If you missed your last dental checkup, a new study might encourage you to book that appointment right away. Researchers have identified a higher risk of heart disease for individuals who have hidden tooth infections.
Heart disease is the leading cause of death for both men and women in the United States, responsible for around 610,000 deaths every year.
Coronary artery disease (CAD) is the most common form of heart disease, caused by a buildup of plaque in the coronary arteries, reducing blood flow to the heart. Common risk factors for heart disease include obesity, physical inactivity, smoking, high blood pressure, high cholesterol, and diabetes.

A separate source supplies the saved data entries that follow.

-- ==== Sys2Proof/Tests/Slice0.lean ====
section
/-! SUPPORT. Tests/Slice0.lean: words and single steps of spec/95_test_vectors.md, and a witness for the hypotheses of each statement.
Expected values are the spec's; its parameters there are the illustrative defaults of R10. -/

namespace Sys2Proof.Tests

open Sys2Proof.Machine Sys2Proof.Safety

/-! ### Helpers -/

/-- The illustrative defaults of R10. -/
def defaults : Params := ⟨20, 5000, 2000, 1000, 500⟩

/-- A configured block (PPR 20, the illustrative defaults) that takes commands from ISR. -/
def ready (g : Granularity) (d : BitVec 4) (first : Bool) (lastTick : TickCount) : State :=
  { State.reset with
    configured := true, gran := g, ppr := 20#16
    ceilSlow := 5000#32, ceilMedium := 2000#32, ceilFast := 1000#32, ceilVfast := 500#32
    dstate := d, first := first, lastTick := lastTick, ctx := .isr }

/-- A state with one command pending. -/
def given (c : Ctx) (w : CommandWord) (s : State) : State := { s with pending := [.command c.bit w] }

def nextOf (o : Host.Outcome State Fault Refusal) : Option State :=
  match o with
  | .next s => some s
  | .fault _ => none
  | .refused _ => none

/-- STATUS and RESULT of the response in the next state. -/
def answerOf (o : Host.Outcome State Fault Refusal) : Option Response := (nextOf o).bind (·.response)

/-! ### Decoding: words written out bit by bit from R92 -/

theorem test_decode_configure :
    decode 0b000100000000000000010000000000101000#36 = .ok (.configure .half 40#16) := by decide
theorem test_decode_sample :
    decode 0b001000000000000000100010001100101000#36 = .ok (.sample 0b10#2 9000#16) := by decide
theorem test_decode_elapsed :
    decode 0b001111111111111110100000000000001010#36 = .ok (.elapsed 65530#16 10#16) := by decide
theorem test_decode_readStep :
    decode 0b010000000000000000000000000000000000#36 = .ok .readStep := by decide
theorem test_decode_reserved_opcode :
    decode 0xFFFFFFFFF#36 = .error .reservedOpcode ∧ decode 0x000000000#36 = .error .reservedOpcode := by decide
theorem test_decode_table_word :
    decodeTableWord 40 0x200010064 = some (.sample 0b01#2 100#16) ∧ decodeTableWord 40 0xF200010064 = none := by decide

/-- R103's examples: `isr: SAMPLE 01, 100` has CTX = 1 and `poll: CONFIGURE ppr=20, gran=FULL` has CTX = 0. -/
theorem test_ctx_bit :
    (AsmLine.mk .isr (.sample 0b01#2 100)).assemble = some [.command 1#1 0x200010064#36] ∧
    (AsmLine.mk .poll (.configure 20 .full)).assemble = some [.command 0#1 0x100000014#36] ∧
    Ctx.ofBit 1#1 = .isr ∧ Ctx.ofBit 0#1 = .poll := by decide

/-! ### Ill-formed words and lines are refused -/

theorem test_wf_opcode : WellFormed.legalOpcode 0x500000000#36 = false := by decide
theorem test_wf_cfg_reserved : WellFormed.cfgReservedClear 0x100020014#36 = false := by decide
theorem test_wf_smp_reserved : WellFormed.smpReservedClear 0x200040001#36 = false := by decide
theorem test_wf_rd_reserved : WellFormed.rdReservedClear 0x400000001#36 = false := by decide
theorem test_wf_legal : WellFormed.legalWord 0x2000300C8#36 = true ∧ WellFormed.legalWord 0x240000258#36 = false := by decide
theorem test_asm_ill_formed :
    (AsmLine.mk .poll (.configure 65536 .full)).wf = false ∧ (AsmLine.mk .isr (.sample 0#2 65536)).wf = false ∧
    (AsmLine.mk .poll (.elapsed 65536 0)).wf = false ∧ (AsmLine.mk .poll (.elapsed 0 65536)).wf = false ∧
    (AsmLine.mk .poll (.word (2 ^ 36))).wf = false ∧ (AsmLine.mk .poll (.cwcycle 0)).wf = false ∧
    (AsmLine.mk .isr (.ccwcycle 65536)).wf = false ∧ (AsmLine.mk .poll (.rest 0)).wf = false := by decide

/-! ### Single steps -/

/-- Section 2.4: `CONFIGURE ppr=7, gran=HALF`. -/
theorem test_configure_ceilings :
    (nextOf (configureWith defaults .half 7#16 State.reset)).map
      (fun t => (t.ceilSlow, t.ceilMedium, t.ceilFast, t.ceilVfast)) =
      some (14285#32, 5714#32, 2857#32, 1428#32) := by decide

/-- Section 2.4: PPR = 0 from ISR; ContextViolation outranks InvalidConfiguration. -/
theorem test_configure_from_isr :
    answerOf (execConfigure .full 0#16 { State.reset with ctx := .isr }) = some ⟨3#3, 0#16⟩ := by decide

/-- Program P2, step 4: the interval 936 wraps, and the detent steps by 20. -/
theorem test_sample_wrapped_interval :
    answerOf (execSample 0b00#2 400#16
      { ready .half CW3 false 65000#16 with ceilSlow := 2500#32, ceilMedium := 1000#32, ceilFast := 500#32 }) =
      some ⟨0#3, 0x0014#16⟩ := by decide

/-- Program P1, step 17: counter-clockwise after 7300 ticks. -/
theorem test_sample_counter_clockwise :
    answerOf (execSample 0b00#2 9000#16 (ready .full CCW3 false 1700#16)) = some ⟨0#3, 0xFFFF#16⟩ := by decide

/-- Source example SE5. -/
theorem test_elapsed_wraps : answerOf (execElapsed 65530#16 10#16 State.reset) = some ⟨0#3, 16#16⟩ := by decide

/-- Section 2.1: CUR one behind PREV. -/
theorem test_elapsed_backwards : answerOf (execElapsed 1#16 0#16 State.reset) = some ⟨0#3, 65535#16⟩ := by decide

/-- Section 2.5: after a SAMPLE that returned -20. -/
theorem test_readStep_negative :
    answerOf (execReadStep { State.reset with stepOut := 0xFFEC#16 }) = some ⟨0#3, 0xFFEC#16⟩ := by decide

/-- Program P3, step 16: reserved bit 30 of a SAMPLE. -/
theorem test_illegal_word :
    answerOf (step (given .isr 0x240000258#36 (ready .full START false 500#16))) = some ⟨4#3, 0#16⟩ := by decide

/-- R104 with R103's SAMPLE words of program P1, steps 2 to 5. -/
theorem test_asm_cwcycle :
    (AsmLine.mk .isr (.cwcycle 100)).assemble =
      some [.command 1#1 0x200010064#36, .command 1#1 0x200030064#36, .command 1#1 0x200020064#36,
        .command 1#1 0x200000064#36] := by decide

/-! ### Witnesses: a state and operands that meet each statement's hypotheses -/

theorem witness_EncodeInvertsDecode : decode 0x3FFFFFFFF#36 = .ok (.elapsed 65535#16 65535#16) := by decide

theorem witness_AssemblerLinesSpellTheirCommands :
    (AsmLine.mk .poll (.configure 65535 .half)).wf = true ∧ (AsmLine.mk .isr (.sample 0b11#2 65535)).wf = true ∧
    (AsmLine.mk .poll (.elapsed 65535 65535)).wf = true ∧ (AsmLine.mk .poll .readStep).wf = true ∧
    (AsmLine.mk .poll (.word (2 ^ 36 - 1))).wf = true ∧ (AsmLine.mk .isr (.cwcycle 65535)).wf = true ∧
    (AsmLine.mk .isr (.ccwcycle 65535)).wf = true ∧ (AsmLine.mk .isr (.rest 65535)).wf = true := by decide

theorem witness_StepRunsTheDecodedCommand :
    (given .isr 0x200010064#36 State.reset).pending = .command 1#1 0x200010064#36 :: [] ∧
    decode 0x200010064#36 = .ok (.sample 0b01#2 100#16) := by decide

theorem witness_IllegalWordsFailAndNoOthers :
    (given .poll 0x500000000#36 State.reset).pending = .command 0#1 0x500000000#36 :: [] ∧
    WellFormed.legalWord 0x500000000#36 = false ∧
    (given .poll 0x4FFFFFFFF#36 State.reset).pending = .command 0#1 0x4FFFFFFFF#36 :: [] ∧
    WellFormed.legalWord 0x4FFFFFFFF#36 = false ∧
    (given .poll 0x400000000#36 State.reset).pending = .command 0#1 0x400000000#36 :: [] ∧
    WellFormed.legalWord 0x400000000#36 = true := by decide

theorem witness_EveryCommandIsAnsweredAndAdvancesTheIndex :
    (given .poll 0x000000000#36 State.reset).pending = .command 0#1 0x000000000#36 :: [] := by decide

theorem witness_NoPendingInputChangesNothing : State.reset.pending = [] := by decide

theorem witness_ResetGivesEveryRegisterItsResetValue :
    ({ ready .half CW2 false 9#16 with pending := [.reset] } : State).pending = .reset :: [] := by decide

theorem witness_ErrorsArePreciseAndNoStepStops :
    (given .isr 0x200010001#36 State.reset).pending = .command 1#1 0x200010001#36 :: [] ∧
    answerOf (step (given .isr 0x200010001#36 State.reset)) = some ⟨2#3, 0#16⟩ := by decide

/-- One command per clause of the priority: illegal, wrong context twice, not configured, PPR = 0, and none. -/
theorem witness_StatusFollowsThePriority :
    answerOf (step (given .isr 0x180000000#36 State.reset)) = some ⟨4#3, 0#16⟩ ∧
    answerOf (step (given .isr 0x100000000#36 State.reset)) = some ⟨3#3, 0#16⟩ ∧
    answerOf (step (given .poll 0x200010001#36 State.reset)) = some ⟨3#3, 0#16⟩ ∧
    answerOf (step (given .isr 0x200010001#36 State.reset)) = some ⟨2#3, 0#16⟩ ∧
    answerOf (step (given .poll 0x100010000#36 State.reset)) = some ⟨1#3, 0#16⟩ ∧
    answerOf (step (given .isr 0x400000000#36 State.reset)) = some ⟨0#3, 0#16⟩ := by decide

theorem witness_ContextsMayIssueTheirCommandsOnly :
    State.reset.ctx = .poll ∧ (ready .full START true 0#16).ctx = .isr := by decide

theorem witness_SampleBeforeConstructionFails :
    ({ State.reset with ctx := .isr } : State).ctx = .isr ∧
    ({ State.reset with ctx := .isr } : State).configured = false := by decide

theorem witness_OnlyZeroPprIsAnInvalidConfiguration :
    State.reset.ctx = .poll ∧ answerOf (exec (.configure .half 0#16) State.reset) = some ⟨1#3, 0#16⟩ := by decide

/-- Bit 0 and bit 3, the ends of the range of k, and the reset clause. -/
theorem witness_FaultLogIsStickyAndUnread :
    (given .poll 0x100000000#36 State.reset).pending = .command 0#1 0x100000000#36 :: [] ∧
    (nextOf (step (given .poll 0x100000000#36 State.reset))).map (·.faultLog) = some 0b0001#4 ∧
    (given .poll 0x100020014#36 State.reset).pending = .command 0#1 0x100020014#36 :: [] ∧
    (nextOf (step (given .poll 0x100020014#36 State.reset))).map (·.faultLog) = some 0b1000#4 ∧
    ({ State.reset with faultLog := 15#4, pending := [.reset] } : State).pending = .reset :: [] := by decide

/-- The ends of the range of PPR, on an unconfigured block and on a configured one. -/
theorem witness_ConfigureInitialisesTheBlock :
    State.reset.ctx = .poll ∧ 1#16 ≠ 0#16 ∧
    ({ ready .half CW2 false 9#16 with ctx := .poll } : State).ctx = .poll ∧ 65535#16 ≠ 0#16 := by decide

theorem witness_CeilingsAreExactAndOrdered : State.reset.ctx = .poll ∧ 1#16 ≠ 0#16 ∧ 65535#16 ≠ 0#16 := by decide

theorem witness_StoredCeilingsDecideAsTheExactThresholds :
    State.reset.ctx = .poll ∧ 1#16 ≠ 0#16 ∧ 65535#16 ≠ 0#16 := by decide

theorem witness_DoublingPprHalvesEveryCeiling :
    State.reset.ctx = .poll ∧ 1#16 ≠ 0#16 ∧ (2#16).toNat = 2 * (1#16).toNat ∧
    32767#16 ≠ 0#16 ∧ (65534#16).toNat = 2 * (32767#16).toNat := by decide

theorem witness_BaselineExamplesForceTheBounds :
    1 ≤ defaults.refPpr ∧ defaults.refPpr ≤ 65535 ∧ defaults.bSlow ≤ 65535 ∧ defaults.bMedium ≤ 65535 ∧
    defaults.bFast ≤ 65535 ∧ State.reset.ctx = .poll := by decide

/-- A block as CONFIGURE at baseline PPR leaves it, one sample before its second detent. -/
def atBaseline : State :=
  { State.reset.construct Config.params .full (BitVec.ofNat 16 Config.params.refPpr) with
    ctx := .isr, first := false, dstate := CW3 }

theorem witness_BaselineIntervalsStepAsTheSourceSays :
    State.reset.ctx = .poll ∧
    atBaseline.ceilSlow = scaledCeiling Config.params Config.params.bSlow (BitVec.ofNat 16 Config.params.refPpr) ∧
    atBaseline.ceilMedium = scaledCeiling Config.params Config.params.bMedium (BitVec.ofNat 16 Config.params.refPpr) ∧
    atBaseline.ceilFast = scaledCeiling Config.params Config.params.bFast (BitVec.ofNat 16 Config.params.refPpr) ∧
    atBaseline.ctx = .isr ∧ atBaseline.configured = true ∧ atBaseline.first = false ∧
    (process atBaseline.dstate atBaseline.gran 0b00#2).2 ≠ 0b00#2 ∧
    9000#16 - atBaseline.lastTick = 9000#16 ∧ 3000#16 - atBaseline.lastTick = 3000#16 ∧
    1500#16 - atBaseline.lastTick = 1500#16 ∧ 500#16 - atBaseline.lastTick = 500#16 :=
  ⟨rfl, rfl, rfl, rfl, rfl, rfl, rfl, by decide, by decide, by decide, by decide, by decide⟩

theorem witness_SampleNeverFailsOnceConfigured :
    (ready .full START true 0#16).ctx = .isr ∧ (ready .full START true 0#16).configured = true := by decide

/-- The two marked transitions of full-step. -/
theorem witness_FullStepMarksTwoTransitions :
    (ready .full CW3 false 0#16).ctx = .isr ∧ (ready .full CW3 false 0#16).configured = true ∧
    (ready .full CW3 false 0#16).gran = .full ∧ (ready .full CCW3 false 0#16).dstate = CCW3 := by decide

theorem witness_HalfStepMarksSixTransitions :
    (ready .half CCWR false 0#16).ctx = .isr ∧ (ready .half CCWR false 0#16).configured = true ∧
    (ready .half CCWR false 0#16).gran = .half ∧ (ready .half CWR false 0#16).dstate = CWR := by decide

theorem witness_StateAgreesWithTheLastSample :
    (ready .half RESYNC false 0#16).ctx = .isr ∧ (ready .half RESYNC false 0#16).configured = true := by decide

theorem witness_CleanFullStepCyclesStepOnce :
    (ready .full START true 0#16).ctx = .isr ∧ (ready .full START true 0#16).configured = true ∧
    (ready .full START true 0#16).gran = .full ∧ (ready .full START true 0#16).dstate = START := by decide

/-- A turn back after its third edge. -/
def turnBack : List (PinSample × TickCount) :=
  [(0b01#2, 1#16), (0b11#2, 2#16), (0b10#2, 3#16), (0b11#2, 4#16), (0b01#2, 5#16), (0b00#2, 6#16)]

/-- Both clauses: a state, and for the second a walk that is one turn, of no net edge. -/
theorem witness_UnfinishedTurnsNeverStep :
    (ready .full START false 9#16).ctx = .isr ∧ (ready .full START false 9#16).configured = true ∧
    (ready .full START false 9#16).dstate = START ∧ (ready .full START false 9#16).gran = .full ∧
    NeverPassesTheSequence turnBack :=
  ⟨rfl, rfl, rfl, rfl, IsTurn.neverPasses ⟨turnBack.dropLast, 6#16, rfl, by simp [turnBack]⟩
    (by rintro ⟨_, h | h⟩ <;> revert h <;> decide)⟩

theorem witness_SampleWithoutDetentStepsZero : (process START .full 0b11#2).2 = 0b00#2 := by decide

However, researchers are increasingly suggesting poor dental health should be added to the list.
Last year, for example, a study published in Infection and Immunity suggested that the bacterium involved in gum disease may also raise the risk of heart disease.
Now, researchers from the University of Helsinki in Finland have uncovered a link between dental root tip infection, known as apical periodontitis, and greater risk for acute coronary syndrome (ACS) – an umbrella term for conditions that involve blocked blood flow to the coronary arteries.
Study co-author John Liljestrand, of the Department of Oral and Maxillofacial Diseases at the University of Helsinki, and colleagues publish their findings in the Journal of Dental Research.
Apical periodontitis is a condition characterized by inflammatory lesions of the pulp in the center of the tooth, most commonly triggered by infection. Dental caries, or tooth decay, are the most common cause of apical periodontitis.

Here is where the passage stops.